Door deze informatieverwerkende vaardigheden waren de bedrijven in staat om effectief te improviseren gedurende hun innovatieproces. Improvisatie is een belangrijke strategie om met verrassingen en tegenslagen om te gaan en maakt organisaties flexibel. De literatuur brengt improvisatie vaak in relatie met innovatie in het MKB en benadrukt het belang van ervaring, om originele oplossingen te kunnen vinden gedurende een periode van improvisatie. Dit onderzoek bevestigt nu dus ook het belang van vaardigheid, vooral om ‘weer terug op het pad’ te komen na een periode van improvisatie en om effectief te kunnen samenwerken.
De implicaties
De resultaten hebben academische betekenis doordat zij verfijning aanbrengen in belangrijke theorie over ondernemerschap, zoals over improvisatie en de inzet van middelen. Het laat vooral zien dat het niet gaat over de hoeveelheid middelen die je als organisatie ter beschikking hebt, maar eerder over de kwaliteit van de middelen— en dan in het bijzonder de vaardigheden.
Hiernaast hebben de resultaten rechtstreeks belang voor het MKB. Ze laten heel concreet zien hoe je effectief kunt werken aan een belangrijke succesfactor voor radicale innovatie: niet zozeer door uitgebreide marktonderzoeken, maar wel door een uitgekiende klantinteractiestrategie die je zo vroeg als mogelijk in het traject opstart.
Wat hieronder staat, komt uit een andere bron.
theorem adcFlags_spec (s : State) : (∃ r, adcFlags s = { s with regs := r }) ∧ (∀ k, k ≠ rADC_STAT → (adcFlags s).reg k = s.reg k) ∧
    (adcFlags s).rbit rADC_STAT 2 = s.adc.seq.isSome ∧ (adcFlags s).rbit rADC_STAT 3 = s.adc.inj.isSome := by
  unfold adcFlags
  dsimp only
  have h0 : ∀ u : State, ∀ b : Bool, ∀ i < 32, (u.setRbit rADC_STAT i b).rbit rADC_STAT i = b := fun u b i hi => rbit_setRbit u _ i b hi
  have a2 : ((s.setRbit rADC_STAT 2 s.adc.seq.isSome).setRbit rADC_STAT 3 s.adc.inj.isSome).rbit rADC_STAT 2 = s.adc.seq.isSome := by
    rw [rbit_setRbit_bit _ _ _ _ _ (by decide) (by decide), h0 _ _ 2 (by decide)]
  have a3 : ((s.setRbit rADC_STAT 2 s.adc.seq.isSome).setRbit rADC_STAT 3 s.adc.inj.isSome).rbit rADC_STAT 3 = s.adc.inj.isSome :=
    h0 _ _ 3 (by decide)
  have ak : ∀ k, k ≠ rADC_STAT → ((s.setRbit rADC_STAT 2 s.adc.seq.isSome).setRbit rADC_STAT 3 s.adc.inj.isSome).reg k = s.reg k :=
    fun k hk => (reg_setRbit_ne _ _ _ _ hk).trans (reg_setRbit_ne _ _ _ _ hk)
  have as' : ((s.setRbit rADC_STAT 2 s.adc.seq.isSome).setRbit rADC_STAT 3 s.adc.inj.isSome).adc = s.adc := rfl
  have ar : ∃ r, (s.setRbit rADC_STAT 2 s.adc.seq.isSome).setRbit rADC_STAT 3 s.adc.inj.isSome = { s with regs := r } := ⟨_, rfl⟩
  generalize (s.setRbit rADC_STAT 2 s.adc.seq.isSome).setRbit rADC_STAT 3 s.adc.inj.isSome = u at a2 a3 ak as' ar ⊢
  obtain ⟨r, rfl⟩ := ar
  split
  · rename_i q hq
    refine ⟨⟨_, rfl⟩, fun k hk => (reg_setFld_ne _ _ _ _ _ hk).trans (ak k hk), ?_, ?_⟩
    · rw [rbit_setFld _ _ _ _ _ _ (by decide) (by decide)]; exact a2
    · rw [rbit_setFld _ _ _ _ _ _ (by decide) (by decide)]; exact a3
  · exact ⟨⟨_, rfl⟩, ak, a2, a3⟩

/-- The two forms of an ADC command (R561, R586, R592). -/
theorem adcVia_takes {s u : State} {who : Req} {via : Via} {h : ChWord} {at_ op : Nat} (hp : s.timed = true ∧ s.rbit rADC_CTL 0 = true)
    (hv : (via = .reg who ∧ Writers.appField.permits who = true ∧ at_ = s.clk.tb ∧ u = s) ∨
       (via = .port ∧ s.ctrlHead 0x84 op = some h ∧ at_ = h.tick ∧ u = cDrop 0x84 s)) (f : Nat → State → State) :
    adcVia via op f s = f at_ u ∧ u.regs = s.regs ∧ u.adc = s.adc ∧ u.clk = s.clk := by
  have hup : s.adcUp = true := by unfold State.adcUp; rw [hp.1, hp.2]; rfl
  rcases hv with ⟨rfl, h2, rfl, rfl⟩ | ⟨rfl, h2, rfl, rfl⟩
  · refine ⟨?_, rfl, rfl, rfl⟩
    unfold adcVia
    dsimp only
    rw [when_true (by rw [h2, hup]; rfl)]
  · have hc : (cDrop 0x84 s).regs = s.regs ∧ (cDrop 0x84 s).adc = s.adc ∧ (cDrop 0x84 s).clk = s.clk := ⟨rfl, rfl, rfl⟩
    refine ⟨?_, hc⟩
    unfold adcVia
    dsimp only
    rw [h2]
    unfold withSome
    dsimp only
    rw [when_true hup]

theorem entStart_first {s v : State} (hv : v.regs = s.regs) (hr : v.adc.ranges.getD 0 0 = bits (s.reg rADC_ENT) 19 18)
    (hq : v.adc.quiets.getD 0 0 = 0) (pos : Nat) :
    entStart v 0 pos = AdcRun.start (s.rbit rADC_CTL 1) (s.reg rADC_ENT) 0 (bits (s.reg rADC_ENT) 19 18) 0 pos := by
  have he : v.reg (entReg 0) = s.reg rADC_ENT := reg_of_regs hv _
  have hl : v.adcLp = s.rbit rADC_CTL 1 := rbit_of_regs hv _ _
  unfold entStart entRange
  rw [he, hq, hl]
  dsimp only
  rw [hr]
  split <;> rfl

theorem adcCorrector_spec (s : State) : ∃ f c, adcCorrector s = { s with free := f, adc := { s.adc with coeffs := c } } ∧
    (s.rbit rADC_CAL 0 = true ∨ s.rbit rADC_CTL 1 = true → c = s.adc.coeffs) := by
  unfold adcCorrector
  by_cases h : s.rbit rADC_CAL 0 = true ∨ s.rbit rADC_CTL 1 = true
  · rw [if_pos (by unfold State.adcLp; rcases h with h | h <;> simp [h])]
    exact ⟨_, _, rfl, fun _ => rfl⟩
  · rw [if_neg (by unfold State.adcLp; simpa using h)]
    exact ⟨_, _, rfl, fun h' => absurd h' h⟩

/-- One sample of an entry with AVG 0 is one result (R543, R556). -/
theorem sample_single (lp : Bool) (w : Word) (code : BitVec 12) {r : AdcRun} (h1 : r.settle = 0) (h2 : r.got = 0) (h3 : r.sum = 0)
    (h4 : r.switchAt = none) (h5 : r.seam = false) (h6 : r.seamDue = false) (h7 : r.seamKept = false) (h8 : r.clip = false)
    (w1 : bit w 20 = false) (w2 : entAvg w = 0) : ∃ r', r.sample lp w code = (r', some ⟨code.toInt * rangeMul r.range, r.range, false,
      code.toInt == -2048 || code.toInt == 2047, r.gap, r.pos, r.pos⟩) ∧ r'.made = r.made + 1 ∧ r'.entry = r.entry ∧ r'.range = r.range := by
  have hb : r.atBoundary = r := by unfold AdcRun.atBoundary; rw [h4]
  have hd : ∀ q : AdcRun, q.decide lp w code = q := fun q => by
    unfold AdcRun.decide upSwitch AdcRun.downs
    rw [w1]
    simp
  unfold AdcRun.sample
  rw [hb, hd]
  dsimp only
  have hs : (r.count lp code).settle = 0 := h1
  rw [if_neg (by rw [hs]; decide), w2, if_neg (by
    have : ((r.count lp code).add lp code).got = r.got + 1 := rfl
    rw [this, h2]; decide)]
  unfold AdcRun.emit AdcRun.add AdcRun.count resultNorm
  dsimp only
  rw [h3, h5, h6, h7, h8]
  simp only [if_true, Int.zero_add, Bool.false_or, Nat.add_sub_cancel, Nat.pow_zero, Nat.sub_self, Nat.zero_mul, Nat.sub_zero]
  exact ⟨_, rfl, rfl, rfl, rfl⟩

theorem ent_res_ne (n : Nat) : entReg n ≠ resReg n := by
  unfold entReg resReg
  split
  · decide
  · unfold rADC_ENT rADC_RES; omega

theorem res_stat_ne (n : Nat) : resReg n ≠ rADC_STAT := by
  unfold resReg
  split
  · decide
  · unfold rADC_RES rADC_STAT; omega

/-- A result of the sequence that no ring, window or next entry follows (R571). -/
theorem adcDeliver_plain {s : State} {n : Nat} {m : Option Bool} (l : Bool) (x : AdcResult) (hd : s.rbit rADC_CTL 10 = false)
    (hw : s.rbit (entReg n) 31 = false) : adcDeliver false n m l x s =
      s.setReg (resReg n) (wd (fld 28 (s.fld (resReg n) 31 28 + 1) + resultBits x x.gap)) := by
  have hring : adcRing false n m x s = (x.gap, s) := by
    unfold adcRing
    dsimp only
    rw [hd]
    have hm : withSome m (fun res => when false (adcMarker false n res x.first)) s = s := by
      unfold withSome; split <;> rfl
    rw [hm]
    simp only [Bool.false_and, Bool.or_false, Bool.false_eq_true, if_false]
    rfl
  unfold adcDeliver
  dsimp only
  rw [hring]
  dsimp only
  rw [when_false (by rfl)]
  simp only [Bool.false_eq_true, if_false]
  generalize wd _ = y
  unfold adcWindow
  rw [if_pos]
  unfold State.rbit at hw ⊢
  rw [reg_setReg_ne _ _ _ (ent_res_ne n), hw]
  rfl

theorem adcAfter_plain {s : State} {r r' : AdcRun} (x : AdcResult) (y : Word) (hd : s.rbit rADC_CTL 10 = false)
    (hw : s.rbit (entReg r.entry) 31 = false) (hc : r'.made < bits (s.reg (entReg r.entry)) 12 0)
    (hy : wd (fld 28 (s.fld (resReg r.entry) 31 28 + 1) + resultBits x x.gap) = y) :
    adcAfter false r r' x s = { s.setReg (resReg r.entry) y with
        adc := { s.adc with results := s.adc.results + 1, seq := some { r' with marker := none } } } := by
  unfold adcAfter
  dsimp only
  rw [adcDeliver_plain _ _ hd hw, if_neg (by decide), if_neg (by omega), hy]
  generalize resReg r.entry = k
  rfl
Deze resultaten lenen zich uitermate voor concrete toepassing in het MKB en kunnen zo op meerdere manieren bijdragen aan de innovatiekracht van het MKB. MKB organisaties kunnen in hun aanwerving rekening houden met T-shaped vaardigheden en de benodigde competenties voor toekomstige radicale innovatie borgen. Omdat dergelijke vaardigheden trainbaar zijn kunnen ze opgenomen worden in competentie-ontwikkeling en onderwijsprogramma’s. Tenslotte, geven de kwaliteitsdimensies van het begrip DCI praktische richtlijnen voor subsidieverleners en financiers in hun beoordeling van de kansrijkheid van nieuwe radicale innovaties.